Is the famous song “This Little Light of Mine” an African American spiritual? Or was it composed by Harry Dixon Loes and Avis B. Christiansen around 1920?
Attributions to the African American tradition
Many hymnals and songbooks attribute “This Little Light of Mine” to “African American Spiritual,” or more generally to “Traditional.”
An influential source: Lift Every Voice and Sing II: An African American Hymnal, ed. Horace Clarence Boyer (New York: Church Publishing, 1993), has the following attribution: “Words: Traditional. Music: Negro spiritual, adapt. William Farley Smith (b. 1941)”. The melody of this version resembles the melody collected in 1939 by Alan Lomax, as sung by Doris McMurray of Huntsville, Texas.; this recording is available online here.
An equally influential source is Sing for Freedom: The Story of the Civil Rights Movement Through Its Songs by Guy and Candie Carawan (Montgomery, Ala.: NewSouth Books, 1963/2007). The Carawans give a somewhat different melody, and attribute this as “Traditional song” (p. 21). They provide documentary evidence that indicates the song was included in the “Highlander Song Book” (p. 25), a songbook that would date from the 1930s. Incidentally, the Carawans provide a bridge that is not included in the hymnals I’ve consulted.
In addition to the audio recording by folklorist Alan Lomax in 1939 (see above), “Let hit shine” was collected by Ruby Pickens Tartt, and published in “Honey in the Rock”: The Ruby Pickens Tartt Collection of Religious Folk Songs from Sumter County, Alabama (Mercer University Press, 1991, p. 5; words only). Note that like the Lomax version, this version was probably collected in the 1930s. The editors do not provide any guidance as to when Tartt collected this particular song, but they provide the following editorial comment, without documentation: “Widely performed by choirs and gospel groups during the 1930s, a favorite on gospel radio shows, ‘Let hit shine’ is now also in white folk tradition.”
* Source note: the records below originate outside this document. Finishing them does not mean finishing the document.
/-- RP of a panel: its next row, or the row count that it kept when it became free (R167, R177). -/
def Run.rp (r : Run) (sel : Bool) : Nat := ((r.panel sel).map (fun q => q.rp)).getD (if sel then r.rp1 else r.rp0)
def Run.keepRp (r : Run) (sel : Bool) (n : Nat) : Run := if sel then { r with rp1 := n } else { r with rp0 := n }

def Run.count (r : Run) (row : Nat) : Nat := mget 0 r.cnt row
def Run.accAt (r : Run) (row col : Nat) : Nat := mget 0 r.acc (64 * row + col)

/-- Rows whose count equals NCH. -/
def Run.done (r : Run) : Nat := ((List.range r.m).filter (fun i => r.count i == r.nch)).length

def pselOf (p : PayX) : Bool := p.mctl.getLsbD 0
def swzOf (p : PayX) : Nat := bits p.mctl.toNat 3 1

/-- The run status word (R169). -/
def Run.status (r : Run) : Word64 :=
  let bit (b : Bool) (n : Nat) : Nat := if b then 2 ^ n else 0
  BitVec.ofNat 64 (bit r.offender.isSome 47 + bit r.nan 46 + bit r.inf 45 + bit r.ovf 44 + bit r.sat 43
    + ((r.offender.map (fun o => o.1 * 2 ^ 32 + o.2 * 2 ^ 16)).getD 0) + r.outp * 2 ^ 8 + r.done)

/-- A matrix instruction waits until `enabled` finds its run; its new run state is installed at commit. -/
def matrixOp (h : Hdr) (p : PayX) (s : State) (enabled : BInst → Bool) (body : BInst → List Val → State) : Result :=
  match focusInst s with
  | none => .next s
  | some b => if olderOfInv s b then .next s else withOps h (k0Const p.k0) s (skipInst h) (fun b xs => if enabled b then body b xs else s)

/-- Change the plane array at commit and go on. -/
def commitRun (s : State) (b : BInst) (op : PlaneOp) : State := putInst s (advance 1 (addEff (.plane op) b))

/-! ### MSET (R171) -/

/-- The limits of a run word. -/
def runWordOk (w : Nat) : Bool :=
  bits w 31 24 == 0 && bits w 15 15 == 0 && decide (bits w 7 0 ≤ 191) && (bits w 14 14 == 0 || decide (1 ≤ bits w 23 16))

/-- The run that MSET opens. -/
def openRun (t : Tag) (w : Nat) : Run :=
  { tag := t, word := w, m := bits w 7 0 + 1, n := bits w 13 8 + 1, kin := bits w 14 14 == 1, nch := bits w 23 16 + 1, acc := [], cnt := [], kinp := 0, outp := 0, p0 := none, p1 := none, rp0 := 0, rp1 := 0, offender := none, nan := false, inf := false, ovf := false, sat := false }

/-- MSET (R171). -/
def execMset (h : Hdr) (p : PayX) (s : State) : Result :=
  matrixOp h p s (fun b => (runOf s b).isNone) (fun b xs =>
    match slotOf (xs.getD 0 noVal) 0 with
    | none => putInst s (skipInst h b)
    | some w =>
      if runWordOk w.toNat then commitRun s b (.set (openRun b.tag w.toNat))
      else raise s b { cause := .illegalEncoding, detail := 2 })

/-! ### Scratchpad elements (R164, R165) -/

/-- A byte of the linked scratchpad as the agent reads it, swizzled. -/
def padByte (s : State) (b : BInst) (m swz a : Nat) : Nat := (agentByte s b (scratchAddr m (swizzle swz a))).toNat

/-- The element of container C at a byte address, the low nibble first for odd positions of 4 bits. -/
def padElem (s : State) (b : BInst) (m swz a c : Nat) (high : Bool) : Nat :=
  if c = 4 then (padByte s b m swz a / (if high then 16 else 1)) % 16
  else (List.range (c / 8)).foldl (fun acc i => acc + padByte s b m swz (a + i) * 256 ^ i) 0

/-- Where an element lies: its byte address and nibble, and the address of its block header. -/
structure Spot where
  addr : Nat
  high : Bool
  hdr : Option Nat
  deriving DecidableEq, Repr

/-- Element k of a contiguous row at an address (R164, R120). -/
def rowSpot (e : Fmt) (a k : Nat) : Spot :=
  if e.block = 0 then { addr := a + k * e.cont / 8, high := k % 2 == 1, hdr := none }
  else
    let blkBytes := 2 + e.block * e.cont / 8
    let h := a + k / e.block * blkBytes
    let j := k % e.block
    { addr := h + 2 + j * e.cont / 8, high := j % 2 == 1, hdr := some h }

/-- Bytes that a spot touches, as the address just past the last one. -/
def Spot.top (sp : Spot) (c : Nat) : Nat := sp.addr + max 1 (c / 8)

def readSpot (s : State) (b : BInst) (m swz c : Nat) (sp : Spot) : Nat × Nat :=
  (match sp.hdr with
    | some h => padByte s b m swz h + 256 * padByte s b m swz (h + 1)
    | none => 0,
   padElem s b m swz sp.addr c sp.high)

/-- The alignment that ADDR and PITCH must keep. -/
def padAlign (e : Fmt) : Nat := if e.block = 0 then max 1 (e.cont / 8) else 2

/-- ADDR_OVERFLOW with the coordinates of an element. -/
def padReport (r k n addr : Nat) : Report := { cause := .addrOverflow, iters := [r, k, n], n := n, addr := addr }

/-! ### Panel loads (R172) -/

/-- Address of element (k, n) of a panel: k-major, or n-major for `nMajor`. -/
def panelSpot (e : Fmt) (nMajor : Bool) (a pitch k n : Nat) : Spot :=
  if nMajor then rowSpot e (a + n * pitch) k
  else { addr := a + k * pitch + n * e.cont / 8, high := n % 2 == 1, hdr := none }

/-- The first element of a panel in ascending (k, n) whose bytes fall outside the scratchpad; an n-major
blocked panel reads every byte of a row's last block. -/
def panelBad (e : Fmt) (nMajor : Bool) (a pitch kb n : Nat) : Option (Nat × Nat) :=
  let last := if nMajor ∧ e.block ≠ 0 then (kb + e.block - 1) / e.block * e.block else kb
  (List.range last).findSome? (fun k => ((List.range n).find? (fun c => decide (scratchSize < (panelSpot e nMajor a pitch k c).top e.cont))).map (fun c => (k, c)))

/-- A panel load is enabled while its panel is free (R172). -/
def panelFree (s : State) (b : BInst) (p : PayX) : Bool := (ownRun s b).any (fun r => (r.panel (pselOf p)).isNone)

/-- The B entry that a panel load cannot use. -/
def panelEntryBad (s : State) (b : BInst) (p : PayX) (nMajor : Bool) : Option Nat :=
  let word := entryWord s b p.bfmt.toNat
  if legalEntry word && (nMajor || (Fmt.ofWord word).block == 0) then none else some p.bfmt.toNat

/-- MLDB and MLDT. -/
def panelOp (h : Hdr) (p : PayX) (s : State) (nMajor : Bool) : Result :=
  matrixOp h p s (fun b => panelFree s b p) (fun b xs =>
    let e := entryOf s b p.bfmt.toNat
    let x := xs.getD 0 noVal
    match panelEntryBad s b p nMajor with
    | some i => raiseFormat s b i
    | none =>
      match slotOf x 0, slotOf x 1, slotOf x 2, ownRun s b with
      | some a, some pitch, some w, some r =>
        let kb := bits w.toNat 7 0 + 1
        let ch := bits w.toNat 23 16
        if 128 < kb ∨ r.nch ≤ ch ∨ (ch = 0 ∧ r.kin = true) ∨ bits w.toNat 31 24 ≠ 0 then
          raise s b { cause := .illegalEncoding, detail := 3 }
        else match scratchCell s b with
          | none => raise s b (fail .permission)
          | some m =>
            if a.toNat % padAlign e ≠ 0 ∨ pitch.toNat % padAlign e ≠ 0 then raise s b (padReport 0 0 0 a.toNat)
            else match panelBad e nMajor a.toNat pitch.toNat kb r.n with
              | some (k, n) => raise s b (padReport 0 k n (panelSpot e nMajor a.toNat pitch.toNat k n).addr)
              | none =>
                let elems := (List.range kb).map (fun k => (List.range r.n).map (fun n => readSpot s b m (swzOf p) e.cont (panelSpot e nMajor a.toNat pitch.toNat k n)))
                commitRun s b (.load (pselOf p) { entry := entryWord s b p.bfmt.toNat, gen := b.gen, kb := kb, kidx := bits w.toNat 15 8, ch := ch, rp := 0, elems := elems })
      | _, _, _, _ => putInst s (skipInst h b))

/-- MLDB (R172). -/
def execMldb (h : Hdr) (p : PayX) (s : State) : Result := panelOp h p s false

/-- MLDT (R172). -/
def execMldt (h : Hdr) (p : PayX) (s : State) : Result := panelOp h p s true

/-! ### Row firings (R166, R167, R173) -/

/-- floor(t / 2^x) of a dyadic term. -/
def floorTerm (x : Int) : Num → Int
  | .fin s n e =>
    let p := twoPow (e - x)
    let z : Int := if s then -((n * p.1 : Nat) : Int) else (n * p.1 : Nat)
    z / (p.2 : Int)
  | _ => 0

/-- floor(log2 |t|) of a nonzero dyadic term. -/
def termExpo : Num → Int
  | .fin _ n e => (n.log2 : Int) + e
  | _ => 0

/-- ChunkValue from the products of the present k (R166). -/
def chunkSum (ts : List Num) : Num :=
  if ts.any Num.isNan then .nan
  else if ts.contains (.inf false) && ts.contains (.inf true) then .nan
  else if ts.contains (.inf false) then .inf false
  else if ts.contains (.inf true) then .inf true
  else
    let z := ts.filter (fun t => !t.isZero)
    match z with
    | [] => .fin (ts != [] && ts.all Num.sign) 0 0
    | t :: l =>
      let anchor := l.foldl (fun a u => max a (termExpo u)) (termExpo t)
      let sum := z.foldl (fun a u => a + floorTerm (anchor - 95) u) (0 : Int)
      .fin (decide (sum < 0)) sum.natAbs (anchor - 95)

/-- ChunkValue (R166), rounded to the reset value of f0. -/
def chunkValue (ts : List Num) : Nat := roundNum (chunkSum ts) fp32 .rne 0

def isInfNum : Num → Bool
  | .inf _ => true
  | _ => false

/-- The products of one column: per present k, its index and the exact product. -/
def products (ea eb : Fmt) (a : List (Option (Nat × Nat))) (panel : Panel) (n : Nat) : List (Nat × Num) :=
  (enumFrom 0 (a.zip panel.elems)).filterMap (fun q =>
    q.2.1.map (fun x =>
      let y := q.2.2.getD n (0, 0)
      (q.1, (blockElem ea x.1 x.2).mul (blockElem eb y.1 y.2))))

/-- The least offender, in the order of (ROW, K). -/
def minOffender (a : Option (Nat × Nat)) (b : Nat × Nat) : Option (Nat × Nat) :=
  match a with
  | none => some b
  | some x => if b.1 < x.1 ∨ (b.1 = x.1 ∧ b.2 < x.2) then some b else some x

/-- Accumulate one column of a row firing and update the status flags (R167, R169). -/
def rowColumn (ea eb : Fmt) (a : List (Option (Nat × Nat))) (panel : Panel) (row : Nat) (r : Run) (n : Nat) : Run :=
  let ps := products ea eb a panel n
  let v := chunkValue (ps.map (fun q => q.2))
  let old := r.accAt row n
  let x := decodeElem fp32 old
  let y := decodeElem fp32 v
  let first := r.count row = 0
  let new := if first then v else roundNum (sumNums false [x, y]) fp32 .rne 0
  let bad := ps.filter (fun q => q.2.isNan || isInfNum q.2)
  let overflows (ins : List Num) (code : Nat) : Bool := isInfNum (decodeElem fp32 code) && !ins.any (fun t => t.isNan || isInfNum t)
  { r with
    acc := mput 0 r.acc (64 * row + n) new
    offender := match bad with
      | [] => r.offender
      | q :: _ => minOffender r.offender (row, 128 * panel.kidx + q.1)
    nan := r.nan || ps.any (fun q => q.2.isNan)
    inf := r.inf || ps.any (fun q => isInfNum q.2)
    ovf := r.ovf || overflows (ps.map (fun q => q.2)) v || (!first && overflows [x, y] new) }

/-- The run after a row firing on a panel (R167). -/
def fireRow (ea : Fmt) (a : List (Option (Nat × Nat))) (sel : Bool) (panel : Panel) (r : Run) : Run :=
  let row := panel.rp
  let r1 := (List.range r.n).foldl (rowColumn ea (Fmt.ofWord panel.entry) a panel row) r
  let r2 := { r1 with cnt := mput 0 r1.cnt row (r1.count row + 1) }
  (r2.setPanel sel (if row + 1 = r.m then none else some { panel with rp := row + 1 })).keepRp sel (row + 1)

/-- The panel of a row firing, when it is enabled (R173). -/
def rowPanel (s : State) (b : BInst) (p : PayX) : Option (Run × Panel) :=
  match ownRun s b with
  | none => none
  | some r =>
    match r.panel (pselOf p) with
    | some q => if r.count q.rp = q.ch then some (r, q) else none
    | none => none

/-- Entry i at the generation of a panel (R128, R173). -/
def panelEntry (s : State) (b : BInst) (q : Panel) (i : Nat) : Word64 :=
  match (nodeCtx s b.node).gens.find? (fun g => g.gen == q.gen) with
  | some g => g.entries.getD i 0
  | none => entryWord s b i

/-- The A row from tokens: element k, with the header that its SCALE token gives (R164, R166). -/
def tokenRow (e : Fmt) (xs : List Val) : List (Option (Nat × Nat)) :=
  let per := 512 / e.cont
  let data := 128 / per
  (List.range 128).map (fun k =>
    match elemOf e.cont (xs.getD (k / per) noVal) (k % per) with
    | none => none
    | some c => if e.block = 0 then some (0, c) else (elemOf 16 (xs.getD data noVal) (k / e.block)).map (fun hd => (hd, c)))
The words to “This Little Light” are collected by Steven Gould Axelrod, Camille Roman, and Thomas J. Travisano, in their book The New Anthology of American Poetry: Modernisms, 1900-1950 (Rutgers University Press, 2005), on p. 605. The editors add the following editorial comment: “Harry Dixon Loes (1892-1965) wrote and composed this song with Avis B. Christiansen (b. 1895). The pair also wrote the hymns ‘Blessed Redeemer’ and ‘Love Found a Way’.” This attribution, coming as it does from a well-regarded university press, carries some weight; however, the attribution is not documented.
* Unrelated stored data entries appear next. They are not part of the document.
/-- The points of a copy, or of a stream's current tile. -/
def opPoints (o : EngOp) : List Nat :=
  match o.kind with
  | .copy d => List.range (boxSize d)
  | .stream d st =>
    let per := ((d.box.take (tileDim d)).foldl (· * ·) 1)
    (List.range per).map (fun k => st.next * per + k)
  | _ => []

/-- The ring offset of a stream's current tile, and its fixed dimension. -/
def opTile (o : EngOp) : Nat × Option Nat :=
  match o.kind with
  | .stream d st => (st.next % st.ns * st.slotb, some (tileDim d))
  | _ => (0, none)

def opDesc (o : EngOp) : Option CopyDesc :=
  match o.kind with
  | .copy d => some d
  | .stream d _ => some d
  | _ => none

/-- Whether a stream may start its next tile (R270). -/
def tileReady (o : EngOp) : Bool :=
  match o.kind with
  | .stream _ st => decide (st.next < st.ns) || st.accepted.contains (st.next - st.ns)
  | _ => true

/-- The engine moves one point ahead of the others: an agenda move that no table row needs. -/
def enginePoint (s : State) (id k : Nat) : State :=
  match findOp s id with
  | none => s
  | some o =>
    match opDesc o with
    | none => s
    | some d =>
      if o.stuck.isSome || o.done.contains k || !(opPoints o).contains k || !tileReady o then s
      else match copyPoint s o d (opTile o).2 (opTile o).1 k with
        | .error r => putOp s (stickOp o (k, r))
        | .ok s1 => putOp s1 { o with done := o.done ++ [k] }

/-! ### Completion (R268) -/

/-- The completion token's payload. -/
def completionVal (status : Nat) (r : Option Report) (pts : List (Option Nat)) : Val :=
  valOf (fun k =>
    if k = 0 then some (BitVec.ofNat 32 status)
    else if 4 ≤ k ∧ k ≤ 8 then (pts.getD (k - 4) none).map (BitVec.ofNat 32)
    else match r with
      | none => none
      | some f =>
        if k = 1 then some (BitVec.ofNat 32 f.cause.code)
        else if k = 2 then some (BitVec.ofNat 32 f.addr)
        else if k = 3 then some (BitVec.ofNat 32 (f.addr / 2 ^ 32))
        else none)

/-- Whether a finished operation can report now: its colour is not frozen (R292) and its record has room. -/
def canReport (s : State) (o : EngOp) : Bool :=
  !frozen s o.node.w o.node.x o.tag.colour && (o.port.isSome || evRoom s (cellSpire o.cell) o.node.w)

/-- Report by token or by event record. -/
def reportOp (s : State) (o : EngOp) (v : Val) : State :=
  match o.port with
  | some q => emitTok s o.node q (dataTok o.tag 0 v) none
  | none => postEv s { spire := cellSpire o.cell, w := o.node.w, src := if o.isColl then 2 else 1, tag := o.tag, code := 0, val := v }

/-- Slots 4 and 5 of a collective's token. -/
def collSlots (c : CollDesc) : List (Option Nat) := [some c.rank, some c.p]

/-- The chunks that a copy writes. -/
def copyChunks (d : CopyDesc) : List Nat :=
  ((List.range (boxSize d)).filterMap (fun k =>
    let pt := pointAt d.box k
    if inView d.dst d.rank none pt then some (chunkOf d (viewAddr d.dst d.rank none pt)).toNat else none)).eraseDups

/-- The points of one chunk. -/
def chunkPoints (d : CopyDesc) (j : Nat) : List Nat :=
  (List.range (boxSize d)).filter (fun k =>
    let pt := pointAt d.box k
    inView d.dst d.rank none pt && chunkOf d (viewAddr d.dst d.rank none pt) == j)

/-- Set bit `j` by an atomic OR at the home of its word, whose type must be bitmap (R267). -/
def setChunkBit (s : State) (o : EngOp) (d : CopyDesc) (j : Nat) : Except Report State :=
  let a := d.bmap + 8 * (j / 64)
  match access s (some (opHolder o)) o.node.w o.tag.colour a 8 true true with
  | .error r => .error r
  | .ok pa =>
    if typeAt s pa ≠ 2 then .error (failAt .permission a)
    else .ok (performWrite s { bytes := cellsOf pa 8 (readLE s.mem pa 8 ||| 2 ^ (j % 64)), via := some { w := o.node.w, colour := o.tag.colour, va := a } })

/-- CHUNK_COMPLETE (R267). -/
def execChunkComplete (op chunk : Nat) (s : State) : Result :=
  match findOp s op with
  | none => .next s
  | some o =>
    match o.kind with
    | .copy d =>
      if o.stuck.isSome || d.nbw == 0 || o.chunks.contains chunk || (chunkPoints d chunk).isEmpty then .next s
      else match copyPoints o d none 0 s (chunkPoints d chunk) with
        | .error e => .next (putOp s (stickOp o e))
        | .ok s1 =>
          let o1 := { o with done := o.done ++ (chunkPoints d chunk).filter (fun k => !o.done.contains k) }
          match setChunkBit s1 o d chunk with
          | .error r => .next (putOp s1 (stickOp o1 ((chunkPoints d chunk).headD 0, r)))
          | .ok s2 => .next (putOp s2 { o1 with chunks := chunk :: o.chunks })
    | _ => .next s

/-- COPY_COMPLETE (R267, R268). -/
def execCopyComplete (op : Nat) (s : State) : Result :=
  match findOp s op with
  | none => .next s
  | some o =>
    match o.kind with
    | .copy d =>
      if o.stuck.isSome || !canReport s o || (d.nbw != 0 && (copyChunks d).any (fun j => !o.chunks.contains j)) then .next s
      else match copyPoints o d none 0 s (opPoints o) with
        | .error e => .next (putOp s (stickOp o e))
        | .ok s1 => .next (reportOp (endOp s1 o) o (completionVal 0 none []))
    | _ => .next s

/-! ### Streams (R270, R271) -/

/-- Tiles of a stream. -/
def tileCount (d : CopyDesc) : Nat := d.box.getD (tileDim d) 0

/-- A ready token. -/
def readyVal (o : EngOp) (d : CopyDesc) (st : StreamSt) (f : Option Report) : Val :=
  let handle := cellX o.home + cellY o.home * 2 ^ 7 + st.place * 2 ^ 14 + st.epoch * 2 ^ 17
  let k := st.next % st.ns
  let last := f.isSome || st.next + 1 == tileCount d
  let base := firstSlots [BitVec.ofNat 32 handle, BitVec.ofNat 32 st.next, BitVec.ofNat 32 k, BitVec.ofInt 32 (d.dst.base + (k * st.slotb : Nat)), BitVec.ofNat 32 ((if last then 1 else 0) + (if f.isSome then 2 else 0))]
  match f with
  | none => base
  | some r => valOf (fun i =>
      if i = 5 then some (BitVec.ofNat 32 r.cause.code)
      else if i = 6 then some (BitVec.ofNat 32 r.addr)
      else if i = 7 then some (BitVec.ofNat 32 (r.addr / 2 ^ 32))
      else slotOf base i)

/-- A stream after it has emitted its tile; it ends after its LAST token. -/
def afterTile (s : State) (o : EngOp) (d : CopyDesc) (st : StreamSt) (ended : Bool) : State :=
  if ended || st.next + 1 == tileCount d then endOp s o
  else putOp s { o with done := [], kind := .stream d { st with next := st.next + 1, newest := mput none st.newest (st.next % st.ns) (some st.next) } }

/-- STREAM_TILE (R270); a cut stops streams at once (R389). -/
def execStreamTile (op : Nat) (s : State) : Result :=
  match findOp s op with
  | none => .next s
  | some o =>
    match o.kind with
    | .stream d st =>
      if o.stuck.isSome || !tileReady o || !canReport s o || (nodeCtx s o.node).cut.isSome then .next s
      else match copyPoints o d (opTile o).2 (opTile o).1 s (opPoints o) with
        | .error e => .next (putOp s (stickOp o e))
        | .ok s1 => .next (reportOp (afterTile s1 o d st false) o (readyVal o d st none))
    | _ => .next s

/-- Whether a stream accepts a notice (R271). -/
def accepts (o : EngOp) (n : Notice) : Bool :=
  match o.kind with
  | .stream _ st =>
    o.home == n.cell && o.node.w == n.w && o.tag == n.tag && st.place == n.place && st.epoch == n.epoch
      && mget none st.newest n.slot == some n.tile && !st.accepted.contains n.tile
  | _ => false

def acceptTile (t : Nat) (o : EngOp) : EngOp :=
  match o.kind with
  | .stream d st => { o with kind := .stream d { st with accepted := t :: st.accepted } }
  | _ => o

/-- NOTICE_ACCEPT (R271): any other notice is discarded. -/
def execNoticeAccept (cell : Nat) (s : State) : Result :=
  match s.notices.find? (fun n => n.cell == cell) with
  | none => .next s
  | some n => .next { s with notices := delFirst (fun x => x.cell == cell) s.notices, ops := updFirst (fun o => accepts o n) (acceptTile n.tile) s.ops }

/-! ### Collectives (R279, R280) -/

/-- The codes of this participant's SRC. -/
def collSrc (s : State) (o : EngOp) (c : CollDesc) : Nat → Nat → Except Report (List Nat)
  | 0, _ => .ok []
  | n + 1, i =>
    let w := bytesOf c.ein
    match access s (some (opHolder o)) o.node.w o.tag.colour (c.src + i * w) w true false with
    | .error r => .error r
    | .ok pa => (collSrc s o c n (i + 1)).map (fun l => readLE s.mem pa w :: l)

/-- SRC's lines pass through their Domes as it is read (R212). -/
def collTouch (o : EngOp) (c : CollDesc) : Nat → Nat → State → State
  | 0, _, s => s
  | n + 1, i, s =>
    match access s (some (opHolder o)) o.node.w o.tag.colour (c.src + i * bytesOf c.ein) (bytesOf c.ein) true false with
    | .error _ => s
    | .ok pa => collTouch o c n (i + 1) (engTouch s false pa)

/-- The greater, or with `big` false the smaller, of two values; NaN is ignored and −0 lies below +0. -/
def pickNum (big : Bool) (a b : Num) : Num :=
  if a.isNan then b
  else if b.isNan then a
  else if a.before b then (if big then b else a) else (if big then a else b)

/-- Reduce (R279), before its rounding. -/
def reduceNum (red : Nat) (l : List Num) : Num :=
  if red = 0 then chunkSum l
  else match l with
    | [] => .nan
    | a :: l => l.foldl (pickNum (red == 1)) a

/-- Element `n` of rank `q`'s DST, from every rank's SRC. -/
def collElem (c : CollDesc) (q n : Nat) (srcs : Nat → Nat → Nat) : Nat :=
  let ein := Fmt.ofWord c.ein
  let eout := Fmt.ofWord c.eout
  let noise := srNoise (BitVec.ofNat 64 c.cseed) (BitVec.ofNat 64 (c.seq * 2 ^ 32 + n % 2 ^ 32)) 0
  let reduced (i : Nat) : Nat := roundNum (reduceNum c.red ((List.range c.p).map (fun r => decodeElem ein (srcs r i)))) eout c.mode noise
  if c.op = 2 then convert (srcs c.root n) ein eout c.mode noise
  else if c.op = 3 then convert (srcs (n / c.count) (n % c.count)) ein eout c.mode noise
  else if c.op = 4 then reduced (q * c.count + n)
  else reduced n

/-- Write DST until an element fails. -/
def collWrite (o : EngOp) (c : CollDesc) (f : Nat → Nat) : Nat → Nat → State → State × Option Report
  | 0, _, s => (s, none)
  | n + 1, i, s =>
    let w := bytesOf c.eout
    match engStore s o false ((c.dst + i * w : Nat) : Int) w (f i) with
    | .error r => (s, some r)
    | .ok s1 => collWrite o c f n (i + 1) s1

/-- The parameters that every participant must give alike (R278). -/
def sameColl (a b : CollDesc) : Bool :=
  a.op == b.op && a.red == b.red && a.count == b.count && a.root == b.root && a.cseed == b.cseed && a.mode == b.mode
    && a.ein == b.ein && a.eout == b.eout

/-- The other participants of a collective that have started. -/
def peersOf (s : State) (c : CollDesc) : List Peer := s.peers.filter (fun p => p.desc.group == c.group && p.desc.seq == c.seq)

def allStarted (s : State) (c : CollDesc) : Bool :=
  (List.range c.p).all (fun r => r == c.rank || (peersOf s c).any (fun p => p.rank == r))

/-- End a collective with a status and, with a fault, its report. -/
def endColl (s : State) (o : EngOp) (c : CollDesc) (status : Nat) (f : Option Report) : State :=
  let s1 := { endOp s o with peers := s.peers.filter (fun p => !(p.desc.group == c.group && p.desc.seq == c.seq)) }
  let s2 := match f with
    | some r => deliverRecord s1 (opOrigin s o) r false
    | none => s1
  reportOp s2 o (completionVal status f (collSlots c))

/-- COLL_COMPLETE (R279, R280): status 8 is PEER, 4 MISMATCH and 1 FAULT. -/
def execCollComplete (op : Nat) (s : State) : Result :=
  match findOp s op with
  | none => .next s
  | some o =>
    match o.kind with
    | .coll c =>
      let ps := peersOf s c
      if !canReport s o then .next s
      else if ps.any (fun p => p.failed) then .next (endColl s o c 8 none)
      else if !allStarted s c then .next s
      else if ps.any (fun p => !sameColl c p.desc) then .next (endColl s o c 4 none)
      else match collSrc s o c (collLens c).1 0 with
        | .error _ => .next s
        | .ok own =>
          let srcs (r i : Nat) : Nat := if r = c.rank then own.getD i 0 else ((ps.find? (fun p => p.rank == r)).map (fun p => p.src.getD i 0)).getD 0
          let wr := collWrite o c (fun n => collElem c c.rank n srcs) (collWrites c) 0 (collTouch o c (collLens c).1 0 s)
          match wr.2 with
          | none => .next (endColl wr.1 o c 0 none)
          | some r => if r.cause = .stall then .next s else .next (endColl wr.1 o c 1 (some r))
    | _ => .next s

/-- COLL_TIMEOUT (R280): after another participant's abort it ends with PEER, not TIMEOUT. -/
def execCollTimeout (op : Nat) (s : State) : Result :=
  match findOp s op with
  | none => .next s
  | some o =>
    match o.kind with
    | .coll c =>
      if !canReport s o || c.tmo == 0 || decide (s.now < o.start + c.tmo) || allStarted s c then .next s
      else .next (endColl s o c (if (peersOf s c).any (fun p => p.failed) then 8 else 2) none)
    | _ => .next s

/-! ### Faults (R268) -/

/-- Where an operation is stuck, or would be if it went on. -/
def opStuck (s : State) (o : EngOp) : Option (Nat × Report) :=
  match o.stuck with
  | some e => some e
  | none =>
    match o.kind with
    | .copy d => (match copyPoints o d none 0 s (opPoints o) with | .error e => some e | .ok _ => none)
    | .stream d _ => if tileReady o then (match copyPoints o d (opTile o).2 (opTile o).1 s (opPoints o) with | .error e => some e | .ok _ => none) else none
    | .coll c => (match collSrc s o c (collLens c).1 0 with | .error r => some (0, r) | .ok _ => none)
    | .walk _ => none

/-- ENGINE_FAULT (R268, R270, R280): the operation stops; what has reached its home remains. -/
def execEngineFault (op : Nat) (s : State) : Result :=
  match findOp s op with
  | none => .next s
  | some o =>
    match opStuck s o with
    | none => .next s
    | some (_, r) =>
      if !canReport s o || r.cause == .stall then .next s
      else match o.kind with
        | .copy _ => .next (reportOp (deliverRecord (endOp s o) (opOrigin s o) r false) o (completionVal 1 (some r) ((List.range 5).map (fun d => some (r.iters.getD d 0)))))
        | .stream d st => .next (reportOp (deliverRecord (afterTile s o d st true) (opOrigin s o) r false) o (readyVal o d st (some r)))
        | .coll c => .next (if (peersOf s c).any (fun p => p.failed) then endColl s o c 8 none else endColl s o c 1 (some r))
        | .walk _ => .next s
Typical of the stories told about the song is that told by Ace Collins, in his book Music for Your Heart: Reflections from Your Favorite Songs (Nashville: Abingdon Press, 2013), p. 191: “During his studies [at the Moody Bible Institute], Loes was struck by the significance of three different references to light in the New Testament…. Using light as an inspiration and coupling it to a melody that carried the feel of a spiritual, Loes wrote ‘This Little Light of Mine.’ Yet the song, which is today almost universally known, took a while to take off. Although written in 1920, it would be in the days just before World War II that churches began to adopt ‘This Little Light of Mine’ as a part of Sunday school programs. Within a decade, Loes’s song was translated into scores of languages and sung all over the globe.” Collins provides no documentation whatsoever for any of these assertions.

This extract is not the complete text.